Jeff, almost all tanks set up in this way, but how he will get/see/clean when required inside overflow box? he will have no access there because of the wall. 
That is what I am trying to articulate.

*100% free webcam site! | Awesome chicks and it is absolutely free! | Watch free live sex cam - easy as 1-2-3*


----------



## Marz

Crayon said:


> And as soon as you visit, you will be adding your name to the list of people buying the teenie tiny monti frag for 1000.00..........
> 
> Just saying.


It's already bee a struggle not adding my name


----------



## Crayon

Marz said:


> It's already bee a struggle not adding my name


You, too, will be assimilated. We shall call you "six of ten"


----------



## Marz

Lmao..."six of ten" wish I had that when I joined...great nic!


----------



## Crayon

Problem is, we are stuck at 5 right now. That makes the price of the frag 160.00 USD each. We need to get this down lower........Stick your name on the list! Ya know ya wanna.........


----------



## Marz

sig said:


> Jeff, almost all tanks set up in this way, but how he will get/see/clean when required inside overflow box? he will have no access there because of the wall.
> That is what I am trying to articulate.


Won't I have a problem with any overflow when using Eurobracing - or is there a specific location that is easier to clean?


----------



## Marz

I am just in the process of working with Derek @ Miracles to build a new tank. The dimensions need to be confirmed but so far we are thinking 60" x 20" x 24" (The family played with 24", but it juts out way too much from the wall of the fireplace - almost 9". We can live with 20" as that is as low as I am willing to go. This is approx 125 gallons. I don't believe I will be using starphire glass (unless a miracle happens  ). The tank will also be eurobraced.

Here's where I am at and would like some input. Since I have been stuck at home with sick kids (and missed the Fragfest  ), I have had plenty of opportunity to come up with some ideas as to the overflow, drain size, and return size.
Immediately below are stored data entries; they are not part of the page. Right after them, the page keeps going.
@[simp] theorem unreported_memEvent (s : State) (req : Nat) (src : Stop) (e : MemEvt) :
    unreported (memEvent s req src e) = unreported s := by
  cases e <;> simp [memEvent]

@[simp] theorem unreported_memEvents (s : State) (req : Nat) (src : Stop) (l : List MemEvt) :
    unreported (memEvents s req src l) = unreported s :=
  unreported_foldl (fun s e => unreported_memEvent s req src e) l s

@[simp] theorem memEvents_now (s : State) (req : Nat) (src : Stop) (l : List MemEvt) :
    (memEvents s req src l).now = s.now :=
  congrArg TimeSt.tick (time_eq_of_unreported (unreported_memEvents s req src l))

@[simp] theorem memEvents_bobbin (s : State) (req : Nat) (src : Stop) (l : List MemEvt) (t : Nat) :
    (memEvents s req src l).bobbin t = s.bobbin t := by
  rw [State.bobbin, bobbins_eq_of_unreported (unreported_memEvents s req src l), State.bobbin]

end Sys2Proof.Machine
end

section
/-! SUPPORT. Segments, jump requests and boundaries (04 R97 to R104, 08 R228): O37. -/

namespace Sys2Proof.Machine

/-! ### Flags of a tile's Bobbin (R111) -/

@[simp] theorem isOn_hit_same (now : Nat) (f : Flags) (b : Nat) : isOn (hit now f b) b = true := by
  simp [isOn, hit, tmod, flagRaise]

theorem isOn_hit_of_isOn {f : Flags} {b : Nat} (h : isOn f b = true) (now c : Nat) : isOn (hit now f c) b = true := by
  unfold isOn at h ⊢
  simp only [hit, tmod, tget_tset]
  split
  · rfl
  · exact h

@[simp] theorem thread_bobFlag (s : State) (t b i : Nat) : (bobFlag s t b).thread i = s.thread i := rfl

theorem isOn_bobFlag (s : State) (t b : Nat) : isOn ((bobFlag s t b).bobbin (tidTile t)).flags b = true := by
  simp [bobFlag]

/-! ### The tick's timing sets and emissions taken off a thread: its play, the time and the Bobbins stay (R74, R75) -/

@[simp] theorem thread_dropOps (s : State) (t op i : Nat) : (dropOps s t op).thread i = s.thread i := rfl
@[simp] theorem bobbin_dropOps (s : State) (t op i : Nat) : (dropOps s t op).bobbin i = s.bobbin i := rfl
@[simp] theorem now_dropOps (s : State) (t op : Nat) : (dropOps s t op).now = s.now := rfl

theorem takeTs_thread (s : State) (t : Nat) : ∃ n, (takeTs s t).thread t = { s.thread t with pendSet := n } := by
  unfold takeTs
  dsimp only
  split
  · exact ⟨_, rfl⟩
  next w _ =>
    split
    · exact ⟨_, rfl⟩
    · refine ⟨w.ts.getD 0, ?_⟩
      split <;> simp [thread_with_emits]

theorem takeTs_play (s : State) (t : Nat) : ((takeTs s t).thread t).play = (s.thread t).play := by
  obtain ⟨n, h⟩ := takeTs_thread s t
  rw [h]

theorem takeTs_gap (s : State) (t : Nat) : ((takeTs s t).thread t).gap = (s.thread t).gap := by
  obtain ⟨n, h⟩ := takeTs_thread s t
  rw [h]

theorem takeTs_time_bobbins (s : State) (t : Nat) : (takeTs s t).time = s.time ∧ (takeTs s t).bobbins = s.bobbins := by
  unfold takeTs
  dsimp only
  split
  · exact ⟨rfl, rfl⟩
  · split
    · exact ⟨rfl, rfl⟩
    · split <;> exact ⟨rfl, rfl⟩

theorem takeTs_now (s : State) (t : Nat) : (takeTs s t).now = s.now := congrArg TimeSt.tick (takeTs_time_bobbins s t).1

theorem takeTs_bobbin (s : State) (t i : Nat) : (takeTs s t).bobbin i = s.bobbin i := by
  rw [State.bobbin, (takeTs_time_bobbins s t).2, State.bobbin]

/-! ### Taking a segment (R97, R98, R103) -/

theorem segFault_eq_jmpBad_iff (s : State) (t seg : Nat) :
    segFault s t seg = some fJmpBad ↔ dValid (segDesc s (tidTile t) seg) = false ∨ segBad s t seg = true := by
  have hne : fSegDeny ≠ fJmpBad := by decide
  unfold segFault
  dsimp only
  split
  next h => simpa using h
  next h =>
    have hok : ¬ (dValid (segDesc s (tidTile t) seg) = false ∨ segBad s t seg = true) := by simpa using h
    simp [hok, hne]

theorem segBad_of_no_errors {s : State} (h : s.mem.errs = []) (t seg : Nat) : segBad s t seg = false := by
  simp [segBad, maskOf_of_no_errors h, show badWord 0 = false by decide]

theorem noteSegRead_of_no_errors {s : State} (h : s.mem.errs = []) (t seg : Nat) : noteSegRead s t seg = s := by
  have hw : ∀ a, wordEvents a (maskOf s.mem a) = [] := fun a => by rw [maskOf_of_no_errors h]; rfl
  simp only [noteSegRead, hw, List.flatMap_eq_nil_iff.2 fun _ _ => rfl]
  rfl

theorem takeSegment_of_fault {s : State} {t seg f : Nat} (h : segFault s t seg = some f) (k src : Nat) :
    takeSegment s t seg k src =
      (noteSegRead s t seg).modBobbin (tidTile t) (fun x => { x with flags := hit s.now x.flags f }) := by
  simp [takeSegment, h, bobFlag, noteSegRead]

theorem startSegment_play (s : State) (t seg k base src : Nat) (fresh : Bool) :
    ∃ busy, ((startSegment s t seg k base src fresh).thread t).play =
      some { seg := seg, first := k, final := k + dLength (segDesc s (tidTile t) seg) - 1
             desc := segDesc s (tidTile t) seg, busy := busy, base := base, src := src } := by
  unfold startSegment
  extract_lets d ring taken u v pulse pl
  exact ⟨taken, by simp; exact ⟨rfl, rfl⟩⟩

theorem segDesc_releaseRing (s : State) (t tile seg : Nat) : segDesc (releaseRing s t) tile seg = segDesc s tile seg := by
  unfold releaseRing
  split
  · split
    · simp only [segDesc, State.bobbin_modBobbin]
      split
      · simp_all
      · rfl
    · rfl
  · rfl

theorem segDesc_noteSegRead (s : State) (t seg tile g : Nat) :
    segDesc (noteSegRead s t seg) tile g = segDesc s tile g := by
  simp [segDesc, noteSegRead]

theorem takeSegment_play {s : State} {t seg : Nat} (h : segFault s t seg = none) (k src : Nat) :
    ∃ busy, ((takeSegment s t seg k src).thread t).play =
      some { seg := seg, first := k, final := k + dLength (segDesc s (tidTile t) seg) - 1
             desc := segDesc s (tidTile t) seg, busy := busy, base := 0, src := src } := by
  simpa only [takeSegment, h, segDesc_releaseRing, segDesc_noteSegRead] using
    startSegment_play (releaseRing (noteSegRead s t seg) t) t seg k 0 src true

/-! ### Boundaries of a thread (R99 to R102) -/

theorem boundary_of_past {s : State} {t : Nat} {p : Play} (hp : (s.thread t).play = some p) (h : p.final < s.now) :
    boundary s t = passBoundary (takeTs s t) t p.final := by
  simp [boundary, hp, h]

theorem boundary_of_playing {s : State} {t : Nat} {p : Play} (hp : (s.thread t).play = some p) (h : s.now ≤ p.final) :
    boundary s t = s := by
  simp [boundary, hp, Nat.not_lt.2 h]

theorem boundary_of_gap {s : State} {t f : Nat} (hp : (s.thread t).play = none) (hg : (s.thread t).gap = some f)
    (h : f < s.now) : boundary s t = passBoundary (takeTs s t) t f := by
  simp [boundary, hp, hg, h]

theorem boundary_of_idle {s : State} {t : Nat} (hp : (s.thread t).play = none) (hg : (s.thread t).gap = none) :
    boundary s t = s := by
  simp [boundary, hp, hg]

/-! ### A play-segment (R98, R100, R228) -/

theorem emitPlay_idle {s : State} {r : ThreadRef} {w : Emission} (hd : dueOps s (tidOf r) 1 = [w])
    (he : ((dropOps (takeTs s (tidOf r)) (tidOf r) 1).thread (tidOf r)).en = true)
    (ho : opAccepted (tidKind (tidOf r)) 1 = true) (hp : (s.thread (tidOf r)).play = none)
    (hg : (s.thread (tidOf r)).gap = none) :
    exec (.emitPlay r) s = .next (
      let u := dropOps (takeTs s (tidOf r)) (tidOf r) 1
      if w.param = 0 then u else takeSegment u (tidOf r) w.param u.now 1) := by
  refine congrArg Host.Outcome.next (?_ : onEmission (boundary s (tidOf r)) (tidOf r) 1 _ = _)
  rw [boundary_of_idle hp hg, onEmission_taken hd rfl he ho]
  simp [takeTs_play, takeTs_gap, hp, hg]

theorem emitPlay_playing {s : State} {r : ThreadRef} {w : Emission} {p : Play} (hd : dueOps s (tidOf r) 1 = [w])
    (he : ((dropOps (takeTs s (tidOf r)) (tidOf r) 1).thread (tidOf r)).en = true)
    (ho : opAccepted (tidKind (tidOf r)) 1 = true) (hp : (s.thread (tidOf r)).play = some p) (hf : s.now ≤ p.final)
    (hs : p.first < s.now) :
    exec (.emitPlay r) s = .next (requestJump (dropOps (takeTs s (tidOf r)) (tidOf r) 1) (tidOf r) w.param p.final true) := by
  refine congrArg Host.Outcome.next (?_ : onEmission (boundary s (tidOf r)) (tidOf r) 1 _ = _)
  rw [boundary_of_playing hp hf, onEmission_taken hd rfl he ho]
  simp [takeTs_play, takeTs_now, hp, hs.ne]

/-! ### Jump requests (R100, R102) -/

theorem requestJump_now {s : State} {t f : Nat} (hn : (s.thread t).now_ = none) (h : s.now + 2 ≤ f) (seg : Nat)
    (loom : Bool) : requestJump s t seg f loom =
      s.modThread t (fun x => { x with now_ := some { seg := seg, reg := s.now, loom := loom } }) := by
  simp [requestJump, h, hn, slotPut]

theorem requestJump_next {s : State} {t f : Nat} (hn : (s.thread t).next_ = none) (h : f < s.now + 2) (seg : Nat)
    (loom : Bool) : requestJump s t seg f loom =
      bobFlag (s.modThread t (fun x => { x with next_ := some { seg := seg, reg := s.now, loom := loom } })) t fJLate := by
  simp [requestJump, Nat.not_le.2 h, hn, slotPut]

/-! ### What a boundary takes (R99 to R102) -/

/-- The thread as the boundary leaves its slots: NEXT becomes NOW. -/
def slotsPassed (s : State) (t : Nat) : State := s.modThread t (fun x => { x with now_ := x.next_, next_ := none })

theorem passBoundary_of_request {s : State} {t : Nat} {j : Jump} (hj : (s.thread t).now_ = some j) (h0 : j.seg ≠ 0)
    (hf : segFault (slotsPassed s t) t j.seg = none) (f : Nat) :
    passBoundary s t f = takeSegment (slotsPassed s t) t j.seg (f + 1) 0 := by
  rw [slotsPassed] at hf ⊢
  simp [passBoundary, hj, h0, hf]

theorem passBoundary_of_stop {s : State} {t : Nat} {j : Jump} (hj : (s.thread t).now_ = some j) (h0 : j.seg = 0)
    (f : Nat) : passBoundary s t f = goIdle (slotsPassed s t) t f := by
  simp [passBoundary, slotsPassed, hj, h0]

theorem passBoundary_of_no_request {s : State} {t : Nat} {p : Play} (hn : (s.thread t).now_ = none)
    (hp : (s.thread t).play = some p) (f : Nat) : passBoundary s t f = chainOrIdle (slotsPassed s t) t := by
  simp [passBoundary, slotsPassed, hn, hp]

theorem chainOrIdle_unchained {s : State} {t : Nat} {p : Play} (hp : (s.thread t).play = some p)
    (h : (dChain p.desc && dNext p.desc != 0) = false) : chainOrIdle s t = goIdle s t p.final := by
  simp only [chainOrIdle, hp, h, Bool.false_eq_true, if_false]

theorem chainOrIdle_muted_loop {s : State} {t : Nat} {p : Play} (hp : (s.thread t).play = some p)
    (hc : dChain p.desc = true) (hn : dNext p.desc = p.seg) (h0 : p.seg ≠ 0) (hf : segFault s t p.seg = none)
    (hm : portMuted s (portOfTid t) = true) : chainOrIdle s t = goIdle s t p.final := by
  simp [chainOrIdle, hp, hc, hn, h0, hf, hm]

/-- Settles O37: an idle thread takes the segment, a playing one registers the request in NOW or NEXT, and a boundary that has
passed takes NOW, then the chain, then leaves the thread idle. -/
theorem segmentsAndJumps : Obligations.SegmentsAndJumps := by
  refine ⟨fun s r w hd he ho => ⟨?start, ?stay, ?request⟩,
    fun s t seg k src => ⟨segFault_eq_jmpBad_iff s t seg, fun f hf => takeSegment_of_fault hf k src, fun h =>
      ⟨segBad_of_no_errors h t seg, noteSegRead_of_no_errors h t seg⟩⟩,
    fun s t seg f hnow hnext => ⟨?now, ?next⟩, fun s r => ⟨?past, ?gap, ?playing, ?idle⟩,
    fun s t f p j hp => ⟨?requested, ?stopped, ?unrequested, ?unchained, ?muted⟩⟩
  case start =>
    intro hp hg hw
    refine ⟨(emitPlay_idle hd he ho hp hg).trans (by rw [if_neg hw]), ?_⟩
    rintro v rfl hf hl
    obtain ⟨busy, h⟩ := takeSegment_play hf (dropOps (takeTs s (tidOf r)) (tidOf r) 1).now 1
    simp only [segDesc, bobbin_dropOps, takeTs_bobbin, now_dropOps, takeTs_now] at h hl ⊢
    exact ⟨_, h, rfl, rfl, rfl, by dsimp only; omega⟩
  case stay => exact fun hp hg hw => (emitPlay_idle hd he ho hp hg).trans (by rw [if_pos hw])
  case request => exact fun p hp hf hs => emitPlay_playing hd he ho hp hf hs
  case now =>
    intro h
    rw [requestJump_now hnow h]
    simp [hnext]
  case next =>
    intro h
    rw [requestJump_next hnext h]
    exact ⟨by simp, by simp [hnow], isOn_bobFlag _ t fJLate⟩
  case past => exact fun p hp h => congrArg Host.Outcome.next (boundary_of_past hp h)
  case gap => exact fun f hp hg h => congrArg Host.Outcome.next (boundary_of_gap hp hg h)
  case playing => exact fun p hp h => congrArg Host.Outcome.next (boundary_of_playing hp h)
  case idle => exact fun hp hg => congrArg Host.Outcome.next (boundary_of_idle hp hg)
  case requested => exact fun hj h0 hf => passBoundary_of_request hj h0 hf f
  case stopped => exact fun hj h0 => passBoundary_of_stop hj h0 f
  case unrequested => exact fun hn => passBoundary_of_no_request hn hp f
  case unchained => exact fun h => chainOrIdle_unchained hp h
  case muted => exact fun hc hn h0 _ hf hm => chainOrIdle_muted_loop hp hc hn h0 hf hm

end Sys2Proof.Machine
end

section
/-! SUPPORT. Stream fetches and filled ticks (04 R105 to R110): O38. -/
I am also including links so that when I look back, I can use the same references.

I will also include a drawings once I have completed the sketchup but also had some questions.

Oveflow
The overflow (and return) will be built on the left-hand side of the tank as that is where the fireplace brick work is and it won't be an eye sore.

One question that I have to get out of the way as I am having Miracles drill and do the overflow.
- how far in from the side and back will the tank need to be drilled in order to easily clear the stand framing?
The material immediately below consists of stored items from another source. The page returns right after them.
-- ==== Sys2Proof/Machine/Scanner.lean ====
section
/-! DEFINITION. DisplayScanner (44_display_scanner.md): `SHOW`, `TICK`, and one operation per scan state. A scan state's row
is the tick that its value of `SCAN` selects: its action, then its next state, whatever `SCAN` held (log entry 10). -/

namespace Sys2Proof.Machine

open Sys2Proof

/-- `SHOW g` (R204). -/
def execShowg (g : Byte) (s : State) : Result := .next (showGlyph g s)

/-- `TICK` (R208). -/
def execTick (s : State) : Result := .next (tick s)

/-- `SCAN.0` (R213): shows `GLYPH[TT]`; next state 1. -/
def execScan0 (s : State) : Result := .next (tickIn 0 s)

/-- `SCAN.1` (R214): shows `GLYPH[TO]`; next state 2. -/
def execScan1 (s : State) : Result := .next (tickIn 1 s)

/-- `SCAN.2` (R215): shows `GLYPH_DP`; next state 3. -/
def execScan2 (s : State) : Result := .next (tickIn 2 s)

/-- `SCAN.3` (R216): shows `GLYPH[TH]`; next state 4. -/
def execScan3 (s : State) : Result := .next (tickIn 3 s)

/-- `SCAN.4` (R217): shows `GLYPH[11]` ("C"); next state 5. -/
def execScan4 (s : State) : Result := .next (tickIn 4 s)

/-- `SCAN.5` (R218): shows `GLYPH[PH]`; next state 6. -/
def execScan5 (s : State) : Result := .next (tickIn 5 s)

/-- `SCAN.6` (R219): shows `GLYPH[PT]`; next state 7. -/
def execScan6 (s : State) : Result := .next (tickIn 6 s)

/-- `SCAN.7` (R220): shows `GLYPH[PO]`; next state 8. -/
def execScan7 (s : State) : Result := .next (tickIn 7 s)

/-- `SCAN.8` (R221): shows `GLYPH[10]` ("P"); next state 9. -/
def execScan8 (s : State) : Result := .next (tickIn 8 s)

/-- `SCAN.9` (R222): shows nothing; next state 0. -/
def execScan9 (s : State) : Result := .next (tickIn 9 s)

end Sys2Proof.Machine
end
Reading a number of articles and landing on this one: http://wetwebmedia.com/SystemPIX/PlumbingPix/Oneinchart.htm

I think that I am going to increase the hole size. My plan was to go with a herbie overflow as it seems simple yet effective. (My sump will be directly below so there will be no bends and I plan on using flexible PVC - PEX). I was thinking that I should use 1.5" drains (drain + Emerg). I will use a gate valve so that I can control flow to get a desired rate.
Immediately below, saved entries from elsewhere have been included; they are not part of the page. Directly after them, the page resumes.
/-- The temperature digits of a cycle are those of the sample it has read (R170, R174). -/
theorem cycleEnd_temperature {s : State}
    (h : tempInDomain (sampled s).adct.value s.t1.value s.t2.value s.t3.value) :
    ((cycleEnd s).results.tTens, (cycleEnd s).results.tOnes, (cycleEnd s).results.tTenths) =
      tempDigits (tempFine (sampled s).adct.value s.t1.value s.t2.value s.t3.value) :=
  if_pos (c := tempInDomain (sampled s).adct.value (sampled s).t1.value (sampled s).t2.value (sampled s).t3.value) h

/-- So are the pressure digits (R180, R181). -/
theorem cycleEnd_pressure {s : State} (h : 6552 ≤ (sampled s).adcp.value.toNat) :
    ((cycleEnd s).results.pHundreds, (cycleEnd s).results.pTens, (cycleEnd s).results.pOnes) =
      pressureDigits (pressure (sampled s).adcp.value) :=
  if_pos (c := 0 ≤ pressure (sampled s).adcp.value) ((pressure_nonneg_iff _).2 h)

/-- With an order that names every digit, a cycle leaves none with its old value (R238). -/
theorem cycleEnd_digits {s : State} (h : s.params.publishesEach) : (cycleEnd s).digits = (cycleEnd s).results := by
  obtain ⟨h0, h1, h2, h3, h4, h5⟩ := h
  have named (k : Digit) : k ∈ s.params.publishOrder.toList := by cases k <;> assumption
  exact Digits.eq_of_get_eq fun k => by simp [cycleEnd, Digits.get_update, named k]

/-- A cycle reads only samples it has written itself, and the coefficients `T1` to `T3` (R303). -/
theorem cycleEnd_misreads {s : State} (h1 : s.t1.written = true) (h2 : s.t2.written = true) (h3 : s.t3.written = true) :
    (cycleEnd s).misreads = s.misreads := by
  simp [cycleEnd, tempMisreads, pressureMisreads, h1, h2, h3]

/-- Settles O50: every clause reads a field of `cycleEnd`. -/
theorem pollRefreshesTheDigits : Obligations.PollRefreshesTheDigits := by
  intro s hs hu hcs hc each r
  have hist := cycleEnd_hist (setIdles (idleRest s.sched.idles) s)
  have digits := cycleEnd_digits (s := setIdles (idleRest s.sched.idles) s) each
  have temperature := @cycleEnd_temperature (setIdles (idleRest s.sched.idles) s)
  have pressure := @cycleEnd_pressure (setIdles (idleRest s.sched.idles) s)
  have misreads := @cycleEnd_misreads (setIdles (idleRest s.sched.idles) s)
  refine ⟨_, _, exec_poll_undisturbed hs hu hcs hc, ?_, ?_, digits, ?_, ?_, hist, rfl, ?_⟩
  · simp [r]
  · simp [r]
  · simpa using temperature
  · simpa using pressure
  · simpa [hs] using misreads

end Sys2Proof.Machine

namespace Sys2Proof.Machine

open Sys2Proof

/-! ### `BOOT` and `POLL` as steps of the fixed sequence (R232, R233, R240, R241)

As one operation each runs its µops with `MSEQ` and the idling choices left alone; the steps run the same µops and move through
`MSEQ`, taking an idling choice where R240 has one. No µop reads either, so the two runs differ in them only. -/

/-- The state at another position, with the idling choices of another environment. -/
def place (m : MSeq) (e : Schedule) (s : State) : State :=
  { s with mseq := m, sched := { s.sched with idles := e.idles, idlesOnward := e.idlesOnward } }

theorem place_of_idles {m : MSeq} {e : Schedule} {s : State} (h : s.sched.idles = e.idles)
    (k : s.sched.idlesOnward = e.idlesOnward) : place m e s = { s with mseq := m } := by
  rw [place, ← h, ← k]

section

variable (m : MSeq) (e : Schedule) {u : Uop} {s t : State}

theorem xfer_place (b : Byte) (s : State) : xfer b (place m e s) = place m e (xfer b s) := by
  cases h : clockGives 8 s with
  | true =>
    have h' : clockGives 8 (place m e s) = true := h
    rw [xfer_eq h, xfer_eq h']; rfl
  | false =>
    have h' : clockGives 8 (place m e s) = false := h
    rw [xfer_eq_of_stalled h, xfer_eq_of_stalled h']; rfl

theorem uopEffect_place (h : uopEffect u s = .next t) : uopEffect u (place m e s) = .next (place m e t) := by
  cases u with
  | csa => obtain ⟨hcs, rfl⟩ := execCsa_next h; exact execCsa_of_deasserted (s := place m e s) hcs
  | csd _ => obtain ⟨hcs, rfl⟩ := execCsd_next h; exact execCsd_of_asserted (s := place m e s) hcs
  | latd => cases h; rfl
  | lata => cases h; rfl
  | xfer b _ => cases h; exact congrArg _ (xfer_place m e b s)
  | compt => cases h; rfl
  | compp => cases h; rfl
  | pub k => cases (execPub_selectorByte k s).symm.trans h; exact execPub_selectorByte k (place m e s)
  | tcfg =>
    obtain ⟨hz, hpos, hfits, rfl⟩ := execTcfg_next h
    exact execTcfg_of_timerOk (s := place m e s) ⟨Nat.pos_of_ne_zero hz, hpos, hfits⟩
  | arm => cases h; rfl
  | idle => cases h; rfl

theorem capture_place (u : Uop) (s : State) : capture u (place m e s) = place m e (capture u s) := by
  unfold capture
  split
  · rename_i k; cases k <;> rfl
  · rename_i c; cases c <;> rfl
  · rename_i c; cases c <;> rfl
  · rfl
The Overflow can be 18" long (on the side) and 6" wide which will give me a linear flow of 24" (I think this is without teeth though). The 1.5" drains with this linear will give 1200gph. I shouldn't experience any loss as I mentioned since there will be no elbows. I am not sure about noise however.

Any thoughts on the above is greatly appreciated.

Return:
I don't know what size that I will do the return, but I would like to T it off in the overflow chamber and have 2 returns coming out of the overflow chamber. Any thoughts on this? I also don't have any equipment, so from a fitting standpoint, I should be able to accommodate the plumbing.


----------



## matti2uude

If you're going with 24 inch height I suggest you go and see some first. I have very long arms and I have a hard time reaching the bottom. You might like the 20 inch height better I know I would.


----------



## fesso clown

Marz said:


> I am just in the process of working with Derek @ Miracles to build a new tank. The dimensions need to be confirmed but so far we are thinking 60" x 20" x 24" (The family played with 24", but it juts out way too much from the wall of the fireplace - almost 9". We can live with 20" as that is as low as I am willing to go. This is approx 125 gallons. I don't believe I will be using starphire glass (unless a miracle happens  ). The tank will also be eurobraced.
> 
> 24 deep? have you considered a little shallower like 20-22, you're getting custom anyway... how long are your arms?
> 
> Here's where I am at and would like some input. Since I have been stuck at home with sick kids (and missed the Fragfest  ), I have had plenty of opportunity to come up with some ideas as to the overflow, drain size, and return size. I am also including links so that when I look back, I can use the same references.
> 
> I will also include a drawings once I have completed the sketchup but also had some questions.
> 
> Oveflow
> The overflow (and return) will be built on the left-hand side of the tank as that is where the fireplace brick work is and it won't be an eye sore.
> good choice, if you ever move it it can be set up as a peninsula
> One question that I have to get out of the way as I am having Miracles drill and do the overflow.
> you don't have to figure that out, they will do that for you
> - how far in from the side and back will the tank need to be drilled in order to easily clear the stand framing?
> if it's a 2x4 frame give your self 2 inches... again just discuss that part with Derek and he will tell you the optimal position for the holes
> 
> Reading a number of articles and landing on this one: http://wetwebmedia.com/SystemPIX/PlumbingPix/Oneinchart.htm
> 
> I think that I am going to increase the hole size. My plan was to go with a herbie overflow as it seems simple yet effective. (My sump will be directly below so there will be no bends and I plan on using flexible PVC - PEX). I was thinking that I should use 1.5" drains (drain + Emerg). I will use a gate valve so that I can control flow to get a desired rate.
> 
> With a 1.5 inch hole you will run with the gate nearly closed... a 1 inch hole with 18 inches od head will give you over 1400 GPH ( http://www.beananimal.com/articles/hydraulics-for-the-aquarist.aspx trust me you don't need 1.5 inch drain holes, you will save space this way too. Also a 1 inch gate valve is expensive, a 1.5 inch gate is really expensive.... and you will be closing it right up
> The Overflow can be 18" long (on the side) and 6" wide which will give me a linear flow of 24" (I think this is without teeth though). The 1.5" drains with this linear will give 1200gph. I shouldn't experience any loss as I mentioned since there will be no elbows. I am not sure about noise however.
> look at the link I posted above, that is what you need to calculate for a Herbie/B.A. you don't have to worry about linear flow at all
> Any thoughts on the above is greatly appreciated.
> 
> Return:
> I don't know what size that I will do the return, but I would like to T it off in the overflow chamber and have 2 returns coming out of the overflow chamber. Any thoughts on this? I also don't have any equipment, so from a fitting standpoint, I should be able to accommodate the plumbing.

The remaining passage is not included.